### What is being asked
Each line of the entries that mentions the string "unfold" needs to be reported.

### Data section
-- ==== Sys2Proof/Proofs/ResetStands.lean ====
section
/-!
What the forcing of the jobs at a link reset leaves standing: the path, the port, AMEM, the time and RMU; ACE's records but for
write-back triggers; and no page report is handed.
-/

namespace Sys2Proof.Machine

/-! ## ACE -/

/-- The fields of ACE that neither a trigger nor a posting changes, and queues that only grow at their tails. -/
structure Ace.Stands (a b : Ace) : Prop where
  classes : b.classes = a.classes
  tariff : b.tariff = a.tariff
  bays : b.bays = a.bays
  service : b.service = a.service
  lockout : b.lockout = a.lockout
  writing : b.writing = a.writing
  faults : b.faults = a.faults
  queue : a.queue <+: b.queue
  waiting : a.waiting <+: b.waiting

/-- A change of amounts, posting counts and write-back states. -/
theorem Ace.Stands.of_eq {a b : Ace} (h : b = { a with
    users := b.users, depts := b.depts, meters := b.meters, classesWb := b.classesWb, tariffWb := b.tariffWb
    baysWb := b.baysWb, serviceWb := b.serviceWb }) : a.Stands b where
  classes := (congrArg Ace.classes h :)
  tariff := (congrArg Ace.tariff h :)
  bays := (congrArg Ace.bays h :)
  service := (congrArg Ace.service h :)
  lockout := (congrArg Ace.lockout h :)
  writing := (congrArg Ace.writing h :)
  faults := (congrArg Ace.faults h :)
  queue := (congrArg (a.queue <+: ·.queue) h :).mpr List.prefix_rfl
  waiting := (congrArg (a.waiting <+: ·.waiting) h :).mpr List.prefix_rfl

theorem Ace.Stands.refl (a : Ace) : a.Stands a := .of_eq rfl

theorem Ace.stands_queued (a : Ace) (rs : List RecId) : a.Stands { a with queue := a.queue ++ rs } :=
  ⟨rfl, rfl, rfl, rfl, rfl, rfl, rfl, List.prefix_append _ _, List.prefix_rfl⟩

theorem Ace.stands_waiting (a : Ace) (rs : List RecId) : a.Stands { a with waiting := a.waiting ++ rs } :=
  ⟨rfl, rfl, rfl, rfl, rfl, rfl, rfl, List.prefix_rfl, List.prefix_append _ _⟩

theorem Ace.Stands.trans {a b c : Ace} (h : a.Stands b) (g : b.Stands c) : a.Stands c where
  classes := g.classes.trans h.classes
  tariff := g.tariff.trans h.tariff
  bays := g.bays.trans h.bays
  service := g.service.trans h.service
  lockout := g.lockout.trans h.lockout
  writing := g.writing.trans h.writing
  faults := g.faults.trans h.faults
  queue := h.queue.trans g.queue
  waiting := h.waiting.trans g.waiting

/-- The stored and reserved amounts and the posting counts of every record stand. -/
structure Ace.Posted (a b : Ace) : Prop where
  users : ∀ u : Fin 256, (b.users[u]).stored = (a.users[u]).stored ∧ (b.users[u]).reserved = (a.users[u]).reserved
    ∧ (b.users[u]).posting = (a.users[u]).posting
  depts : ∀ d : Fin 16, (b.depts[d]).stored = (a.depts[d]).stored ∧ (b.depts[d]).reserved = (a.depts[d]).reserved
    ∧ (b.depts[d]).posting = (a.depts[d]).posting
  meters : b.meters.stored = a.meters.stored ∧ b.meters.posting = a.meters.posting

theorem Ace.Posted.of_eq {a b : Ace} (hu : b.users = a.users) (hd : b.depts = a.depts) (hm : b.meters = a.meters) : a.Posted b :=
  ⟨fun u => by rw [hu]; exact ⟨rfl, rfl, rfl⟩, fun d => by rw [hd]; exact ⟨rfl, rfl, rfl⟩, by rw [hm]; exact ⟨rfl, rfl⟩⟩

theorem Ace.Posted.refl (a : Ace) : a.Posted a := .of_eq rfl rfl rfl

theorem Ace.Posted.trans {a b c : Ace} (h : a.Posted b) (g : b.Posted c) : a.Posted c where
  users u := ⟨(g.users u).1.trans (h.users u).1, (g.users u).2.1.trans (h.users u).2.1, (g.users u).2.2.trans (h.users u).2.2⟩
  depts d := ⟨(g.depts d).1.trans (h.depts d).1, (g.depts d).2.1.trans (h.depts d).2.1, (g.depts d).2.2.trans (h.depts d).2.2⟩
  meters := ⟨g.meters.1.trans h.meters.1, g.meters.2.trans h.meters.2⟩
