theorem Wpe.joinAll_shapeLaw (rs : List (Nat × Nat)) (passes : Nat) (verify : Bool) (origin : WipeOrigin) (w : Wpe)
    (hrs : ∀ r ∈ rs, 1 ≤ r.2) (h : w.shapeLaw) : (w.joinAll rs passes verify origin).shapeLaw := by
  induction rs generalizing w with
  | nil => exact h
  | cons r rs ih =>
    exact ih _ (fun x hx => hrs x (List.mem_cons_of_mem r hx)) (Wpe.join_shapeLaw (hrs r List.mem_cons_self) h)

/-- A change of the head entry that keeps its page count. -/
theorem Wpe.modHead_shapeLaw {w : Wpe} {f : WipeEntry → WipeEntry} (hf : ∀ e, (f e).count = e.count) (h : w.shapeLaw) :
    (w.modHead f).shapeLaw := by
  obtain ⟨htail, hcount⟩ := h
  unfold Wpe.modHead
  split
  · exact ⟨htail, hcount⟩
  · next e rest hq =>
    rw [hq] at htail hcount
    refine ⟨htail, fun x hx => ?_⟩
    rcases List.mem_cons.1 hx with rfl | hx
    · rw [hf]
      exact hcount e List.mem_cons_self
    · exact hcount x (List.mem_cons_of_mem e hx)

/-- The queue behind a head that has left: what was WAITING behind it. -/
theorem Wpe.tail_shapeLaw {w : Wpe} {e : WipeEntry} {rest : List WipeEntry} (hq : w.queue = e :: rest) (h : w.shapeLaw) :
    ({ w with queue := rest } : Wpe).shapeLaw := by
  obtain ⟨htail, hcount⟩ := h
  rw [hq] at htail hcount
  exact ⟨fun x hx => htail x (List.mem_of_mem_tail hx), fun x hx => hcount x (List.mem_cons_of_mem e hx)⟩

theorem keepsShape_wpe (s : State) (w : Wpe) (h : s.wpe.shapeLaw → w.shapeLaw) : KeepsShape s { s with wpe := w } :=
  fun ⟨hwipes, hrest⟩ => ⟨h hwipes, hrest⟩

theorem wipeRanges_count {s : State} (h : s.rgt.countLaw) (j : Fin 16) : ∀ r ∈ s.wipeRanges j, 1 ≤ r.2 := fun r hr => by
  unfold State.wipeRanges at hr
  split at hr
  · cases hr
  · exact rangesOf_count h hr

/-- The first ranges of a job join the Wipe Queue. -/
theorem keepsShape_appendWipes (s : State) (j : Fin 16) (n : Nat) : KeepsShape s (s.appendWipes j ((s.wipeRanges j).take n)) :=
  fun h => keepsShape_wpe s _ (Wpe.joinAll_shapeLaw _ _ _ _ _ fun r hr => wipeRanges_count h.2.1 j r (List.mem_of_mem_take hr)) h

end Sys2Proof.Machine
end

section
/-!
What leaves the keys, the entries, the jobs and the Wipe Queue as they are: the operations of the bays, of ACE, of the Ring Interface
and of the downstream port, and the admin commands.
-/

namespace Sys2Proof.Machine

/-! ## Bays (chapter 7) -/

theorem aside_modBay (s : State) (p : Fin 4) (f : Bay → Bay) : Aside s (s.modBay p f) := ⟨rfl, rfl, rfl, rfl⟩

theorem aside_exchangeFailed (s : State) (p : Fin 4) (isDebit : Bool) : Aside s (s.exchangeFailed p isDebit) := by
  unfold State.exchangeFailed
  simp only
  cases (s.bay p).state with
  | vacant => exact aside_modBay s p _
  | settling => exact (((sided_bayChanged _).modBay p _).comp (sided_endExchange p)).aside s
  | _ =>
    have hcount : Aside s ((s.endExchange p).modBay p fun b => { b with failures := min 7 (b.failures + 1) }) := ⟨rfl, rfl, rfl, rfl⟩
    have hevaluated : ∀ t : State, Aside t (if isDebit = true then t.evalLevel p else t) := fun t =>
      .ite ((sided_evalLevel p).aside t) (.refl t)
    refine hcount.trans (.ite ((hevaluated _).trans ?_) (.ite ((sided_roundFailed p).aside _) (.refl _)))
    exact (Sided.depart (fun items => sided_bayChanged (departReport p (s.bay p) .vacant .detach items)) p).aside _

theorem aside_goodStatus (s : State) (p : Fin 4) (fr : List Byte) : Aside s (s.goodStatus p fr) := by
  unfold State.goodStatus
  simp only
  have hbegin : Aside s ((s.endExchange p).modBay p fun b =>
    { b with statusLevel := BitVec.ofNat 32 (frameField fr 3 4), statusFlags := byte (frameField fr 7 1) }) := ⟨rfl, rfl, rfl, rfl⟩
  refine hbegin.trans ?_
  generalize (s.endExchange p).modBay p _ = t
  have hsettling : ∀ (u : State) (f : Bay → Bay) (r : BayReport), Aside u (((u.modBay p f).attachTest p).bayChanged r) :=
    fun u f r => (((sided_bayChanged r).comp (sided_attachTest p)).modBay p f).aside u
  cases (s.bay p).state with
  | vacant => exact hsettling t _ _
  | settling => exact hsettling t _ _
  | identifying => exact aside_modBay t p _
  | proving => exact aside_modBay t p _
  | _ => exact .ite (((Sided.depart (f := fun _ u => u) (fun _ => Sided.id) p).aside t).trans (hsettling _ _ _)) (aside_modBay t p _)

theorem aside_goodIdent (s : State) (p : Fin 4) (fr : List Byte) : Aside s (s.goodIdent p fr) := by
  have hwrong : ∀ (t : State) (c : BayCause) (serial : Word8) (colour : Byte) (cap : BitVec 32),
      Aside t (t.wrongBay p c serial colour cap) := fun t c serial colour cap => ((sided_bayChanged _).modBay p _).aside t
  have hidentified : ∀ (t : State) (serial : Word8) (colour : Byte) (cap : BitVec 32),
      Aside t (t.identified p serial colour cap) := fun t serial colour cap => by
    unfold State.identified
    simp only
    refine Aside.trans ?_ ((sided_bayChanged _).aside _)
    cases t.ccu.departedEntry? serial <;> exact ⟨rfl, rfl, rfl, rfl⟩
  unfold State.goodIdent
  simp only
  exact ((sided_endExchange p).aside s).trans
    (.ite (.ite (hwrong _ _ _ _ _) (.ite (hwrong _ _ _ _ _) (hidentified _ _ _ _))) (aside_modBay _ p _))

theorem aside_proofGood (s : State) (p : Fin 4) (level : BitVec 32) (seq : BitVec 16) : Aside s (s.proofGood p level seq) := by
  unfold State.proofGood
  simp only
  refine Aside.trans ?_ ((sided_bayChanged _).aside _)
  refine Aside.trans ?_ ((sided_proofView p _ _).aside _)
  cases ((s.bay p).unconfirmed.filter fun u => u.seq == seq).map Unconfirmed.amount with
  | none => exact aside_modBay s p _
  | some a => exact ((sided_confirm p a).modBay p _).aside s

theorem aside_goodProve (s : State) (p : Fin 4) (nonce : Word8) (fr : List Byte) : Aside s (s.goodProve p nonce fr) := by
  unfold State.goodProve
  simp only
  refine ((sided_endExchange p).aside s).trans ?_
  split
  · exact .ite (aside_proofGood _ p _ _) ((((sided_bayChanged _).comp (sided_proofView p _ _)).modBay p _).aside _)
  · exact aside_modBay _ p _

theorem aside_goodDebit (s : State) (p : Fin 4) (fr : List Byte) : Aside s (s.goodDebit p fr) := by
  unfold State.goodDebit
  simp only
  refine ((sided_endExchange p).aside s).trans ?_
  split
  · exact .ite (((sided_roundGood p _).modBay p _).aside _)
      ((((sided_bayChanged _).comp (sided_roundTagBad p)).modBay p _).aside _)
  · exact aside_modBay _ p _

### Reply to the task
  unfold Wpe.modHead
  unfold State.wipeRanges at hr
  unfold State.exchangeFailed
  unfold State.goodStatus
    unfold State.identified
  unfold State.goodIdent
  unfold State.proofGood
  unfold State.goodProve
  unfold State.goodDebit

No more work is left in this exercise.